### Exercise requirements
Keep only the lines of the material below that contain the word "stopped". Copy those lines.
───
-- ==== Sys2Proof/Machine/Capture.lean ====
section
/-! DEFINITION. Capture rings and the ledger's second (20_capture_and_ledger.md). -/
namespace Sys2Proof.Machine
open Reg

def State.ring (s : State) (r : Nat) : Ring := kvGet Ring.idle s.rings r
def State.setRing (s : State) (r : Nat) (x : Ring) : State := { s with rings := kvSet Ring.idle s.rings r x }

/-- The register at offset `o` of ring `r`. -/
def ringReg (o r : Nat) : Nat := o + 0x80 * r

/-! ### Configuration of a ring (R498–R502) -/

def ringSize (s : State) (r : Nat) : Nat := s.fld W.CAP (ringReg CAP_RCFG r) 24 15 * 2 ^ 20
def ringBase (s : State) (r : Nat) : Nat :=
  s.fld W.CAP (ringReg CAP_RBASE_HI r) 7 0 * 2 ^ 32 + s.reg W.CAP (ringReg CAP_RBASE_LO r)
def ringSnap (s : State) (r : Nat) : Nat := s.fld W.CAP (ringReg CAP_RCFG r) 13 0
def ringSeals (s : State) (r : Nat) : Bool := s.flag W.CAP (ringReg CAP_RCFG r) 30

/-- POST = (16 − PRE) × SIZE / 16 (R502). -/
def ringPost (s : State) (r : Nat) : Nat := (16 - s.fld W.CAP (ringReg CAP_RCFG r) 29 25) * ringSize s r / 16

/-- Offset of the oldest record that is still whole. -/
def ringOldest (x : Ring) : Nat :=
  match x.records with
  | [] => x.next
  | e :: _ => e.1

/-- The location of a report of ring `r` (R512). -/
def ringLoc (r : Nat) : Nat := locUnit W.CAP r

/-! ### Records (R499) -/

/-- The header of a record. -/
def recordHead (rlen caplen r flags seq : Nat) : List Byte :=
  beBytes 2 rlen ++ beBytes 2 caplen ++ [BitVec.ofNat 8 r, BitVec.ofNat 8 flags, 0, 0] ++ beBytes 8 seq

/-- The record of a frame. -/
def recordOf (f : Frame) (r snap seq : Nat) (trig : Bool) : List Byte :=
  let cap := min f.payload.length snap
  let rlen := (64 + cap + 15) / 16 * 16
  (recordHead rlen cap r (b2n (decide (cap < f.payload.length)) + 2 * b2n trig) seq ++ f.tag.bytesBE ++ f.payload.take cap
    ++ zeros 16).take rlen

/-- Records that writing `n` bytes at `off` leaves whole. -/
def keepWhole (off n : Nat) (l : List (Nat × Nat)) : List (Nat × Nat) :=
  l.filter fun e => decide (e.1 + e.2 ≤ off) || decide (off + n ≤ e.1)

/-- A ring enters Frozen; with SEAL_EN its digest begins (R502, R504). -/
def freezeRing (r : Nat) (s : State) : State :=
  s.setRing r { s.ring r with state := .frozen, sealing := ringSeals s r }

/-- A Running ring triggers at `off` (R501). -/
def triggerRing (r off : Nat) (s : State) : State :=
  (s.setRing r { s.ring r with state := .triggered, trigOff := off, post := 0 }).raise W.CAP 2 (ringLoc r)

/-- A trigger by command or by fault: at NEXT_OFF of that instant (R501). -/
def triggerNow (r : Nat) (s : State) : State :=
  match (s.ring r).state with
  | .running => triggerRing r (s.ring r).next s
  | .triggered | .frozen => s.count W.CAP CAP_TRIG_IGNORED
  | .stopped => s

/-- A command between two records (R501–R503): 1 TRIGGER, 2 RELEASE, 3 FREEZE. -/
def ringCommand (r op : Nat) (s : State) : State :=
  let x := s.ring r
  match op with
  | 1 => triggerNow r s
  | 2 =>
    if x.state = .frozen then
      s.setRing r { x with state := .running, next := 0, trigOff := 0, post := 0, records := [], sealing := false, done := false }
    else s
  | 3 => if x.state = .running ∨ x.state = .triggered then freezeRing r s else s
  | _ => s

/-- CAP_CMD: it acts at once, or after the record that is being written. -/
def doCapCmd (data : Nat) (s : State) : State :=
  let r := bits data 2 0
  let op := bits data 31 30
  if (s.ring r).writing.isSome then s.setRing r { s.ring r with cmds := (s.ring r).cmds ++ [op] } else ringCommand r op s

/-- A global source enters Faulted: rings whose EN_FAULT names it trigger (R501). -/
def capFault (g : Nat) (s : State) : State :=
  (List.range 8).foldl (fun s r =>
    if s.flag W.CAP (ringReg CAP_TRIG0 r) 29 && s.fld W.CAP (ringReg CAP_TRIG0 r) 26 16 == g then triggerNow r s else s) s

/-- A frame meets a trigger condition of ring `r`. -/
def meetsTrigger (s : State) (r : Nat) (t : Tag) : Bool :=
  let c := s.reg W.CAP (ringReg CAP_TRIG0 r)
  (bit c 31 && t.viol == bits c 5 0) || (bit c 30 && t.flow == s.fld W.CAP (ringReg CAP_TRIG1 r) 15 0)

/-- The nibble of CAP_PORTRING for a source port: nibble 63 also serves 0xFF. -/
def portRing (s : State) (p : Nat) : Nat :=
  let p := if 63 < p then 63 else p
  s.fld W.CAP (CAP_PORTRING + 4 * (p / 8)) (4 * (p % 8) + 3) (4 * (p % 8))

/-- A record is written at the ring's next offset, after a padding record where the ring's end is too near (R500). -/
def writeRecord (r : Nat) (f : Frame) (trig : Bool) (s : State) : State :=
  let x := s.ring r
  let bytes := recordOf f r (ringSnap s r) x.seq trig
  let room := ringSize s r - x.next
  let base := ringBase s r
  if room < bytes.length then
    let s := s.memWrite (base + x.next) (recordHead room 0 r 4 x.seq ++ zeros (room - 16))
    let s := s.memWrite base bytes
    let recs := keepWhole 0 bytes.length (keepWhole x.next room x.records ++ [(x.next, room)])
    s.setRing r { x with seq := x.seq + 1, records := recs, writing := some (0, bytes.length, trig) }
  else
    let s := s.memWrite (base + x.next) bytes
    s.setRing r { x with
      seq := x.seq + 1, records := keepWhole x.next bytes.length x.records, writing := some (x.next, bytes.length, trig) }

/-- The bytes that a record of `n` bytes, with its padding, would add to the ring. -/
def recordCost (s : State) (r n : Nat) : Nat :=
  let room := ringSize s r - (s.ring r).next
  if room < n then room + n else n

/-- CAP takes the oldest ready frame of the highest class of port 58 (R498). -/
def doCapTake (s : State) : State :=
  if !s.enabled W.CAP then s
  else match (List.range 8).findSome? fun k => s.headOf (8 * 58 + (7 - k)) with
    | none => s
    | some (pf, c) =>
      let f := frameOf pf c
      let n := portRing s f.tag.srcPort
      let r := n % 8
      let x := s.ring r
      if n < 8 then dropCopy pf.fid 58 (s.count W.CAP CAP_NOMAP)
      else if x.state = .stopped ∨ x.state = .frozen then dropCopy pf.fid 58 (s.count W.CAP CAP_FROZEN_DROP)
      else if x.writing.isSome then s
      else
        let len := (recordOf f r (ringSnap s r) 0 false).length
        if x.state = .triggered ∧ ringPost s r < x.post + recordCost s r len then
          dropCopy pf.fid 58 ((freezeRing r s).count W.CAP CAP_FROZEN_DROP)
        else
          let trig := x.state == .running && meetsTrigger s r f.tag
          let off := if ringSize s r - x.next < len then 0 else x.next
          let again := x.state == .triggered && meetsTrigger s r f.tag
          let s := writeRecord r f trig s
          dropCopy pf.fid 58 (if trig then triggerRing r off s else if again then s.count W.CAP CAP_TRIG_IGNORED else s)

/-- RECORD_DONE: the record is whole in DRAM, NEXT_OFF advances, waiting commands act (R500). The bytes that count toward POST
are the record's and those of the padding before it (R502). -/
def doRecordDone (r : Nat) (s : State) : State :=
  let x := s.ring r
  match x.writing with
  | none => s
  | some (off, len, trig) =>
    let nx := if off + len = ringSize s r then 0 else off + len
    let pad := if off = x.next then 0 else ringSize s r - x.next
    let s := s.setRing r { x with
      writing := none, next := nx, records := x.records ++ [(off, len)], cmds := []
      post := if x.state = .triggered && !trig then x.post + pad + len else x.post }
    let s := s.count64 W.CAP CAP_RECORDS_LO
    let s := if (s.ring r).state = .triggered ∧ ringPost s r ≤ (s.ring r).post then freezeRing r s else s
    x.cmds.foldl (fun s op => ringCommand r op s) s

/-- DIGEST_DONE: SHA-256 over the ring's records in ring order; an uncorrectable DRAM read abandons it (R412, R504). -/
def doDigestDone (r : Nat) (ok : Bool) (s : State) : State :=
  let x := s.ring r
  if x.state ≠ .frozen ∨ !x.sealing then s
  else if !ok then s.setRing r { x with sealing := false }
  else
    let bytes := x.records.flatMap fun e => s.memBytes (ringBase s r + e.1) e.2
    (s.setRing r { x with sealing := false, done := true, digest := sha256 bytes }).raise W.CAP 3 (ringLoc r)

/-- An apply of CAP: rings start and stop with EN (R500). -/
def capApplied (s : State) : State :=
  (List.range 8).foldl (fun s r =>
    let x := s.ring r
    if s.flag W.CAP (ringReg CAP_RCFG r) 31 then
      if x.state = .stopped then s.setRing r { x with state := .running, next := 0, trigOff := 0, post := 0, records := [] } else s
    else s.setRing r { x with state := .stopped, writing := none, cmds := [], sealing := false }) s

/-- The strobe check of R511. -/
def capCheck (s : State) : Nat :=
  let sh := fun o r => s.shadow W.CAP (ringReg o r)
  let en := fun r => bit (sh CAP_RCFG r) 31
  let size := fun r => bits (sh CAP_RCFG r) 24 15 * 2 ^ 20
  let base := fun r => bits (sh CAP_RBASE_HI r) 7 0 * 2 ^ 32 + sh CAP_RBASE_LO r
  let rs := (List.range 8).filter en
  if rs.any fun r => bits (sh CAP_RCFG r) 29 25 == 0 || decide (16 < bits (sh CAP_RCFG r) 29 25)
      || size r == 0 || decide (512 * 2 ^ 20 < size r) || sh CAP_RBASE_LO r % 2 ^ 20 != 0 then 1
  else if rs.any (fun r => rs.any fun q => r != q && decide (base r < base q + size q) && decide (base q < base r + size r))
      || rs.any (fun r => !s.inDram (base r) (size r))
      || (List.range 8).any (fun r => decide ((s.ring r).state ≠ .stopped)
          && (size r != ringSize s r || base r != ringBase s r)) then 2
  else 0

/-- CAP_RSTAT. -/
def ringStat (s : State) (r : Nat) : Nat :=
  let x := s.ring r
  (match x.state with
    | .stopped => 0 | .running => 1 | .triggered => 2 | .frozen => 3) * 2 ^ 30 + b2n x.done * 2 ^ 29

/-- CAP_DIGEST[k] of ring `r`. -/
def ringDigest (s : State) (r k : Nat) : Nat := beNat (slice ((s.ring r).digest ++ zeros 32) (4 * k) 4)

/-! ### The ledger's second (R506) -/

/-- LEDGER_SECOND: the package sensor reads `tj` °C; the bins of temperature and VCORE and the seconds of the power state
count. -/
def doLedgerSecond (tj : Int) (s : State) : State :=
  let s := ledgerCount (0x40 + 8 * tjBin tj) s
  let s := ledgerCount (0xC0 + 8 * vcoreBin (s.fld W.BAL BAL_VSTAT 11 0)) s
  match s.pwr.state with
  | .run => ledgerCount 0x260 s
  | .doze => ledgerCount 0x268 s
  | _ => s

end Sys2Proof.Machine
end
───
### Result
  | .stopped => s
      else if x.state = .stopped ∨ x.state = .frozen then dropCopy pf.fid 58 (s.count W.CAP CAP_FROZEN_DROP)
      if x.state = .stopped then s.setRing r { x with state := .running, next := 0, trigOff := 0, post := 0, records := [] } else s
    else s.setRing r { x with state := .stopped, writing := none, cmds := [], sealing := false }) s
      || (List.range 8).any (fun r => decide ((s.ring r).state ≠ .stopped)
    | .stopped => 0 | .running => 1 | .triggered => 2 | .frozen => 3) * 2 ^ 30 + b2n x.done * 2 ^ 29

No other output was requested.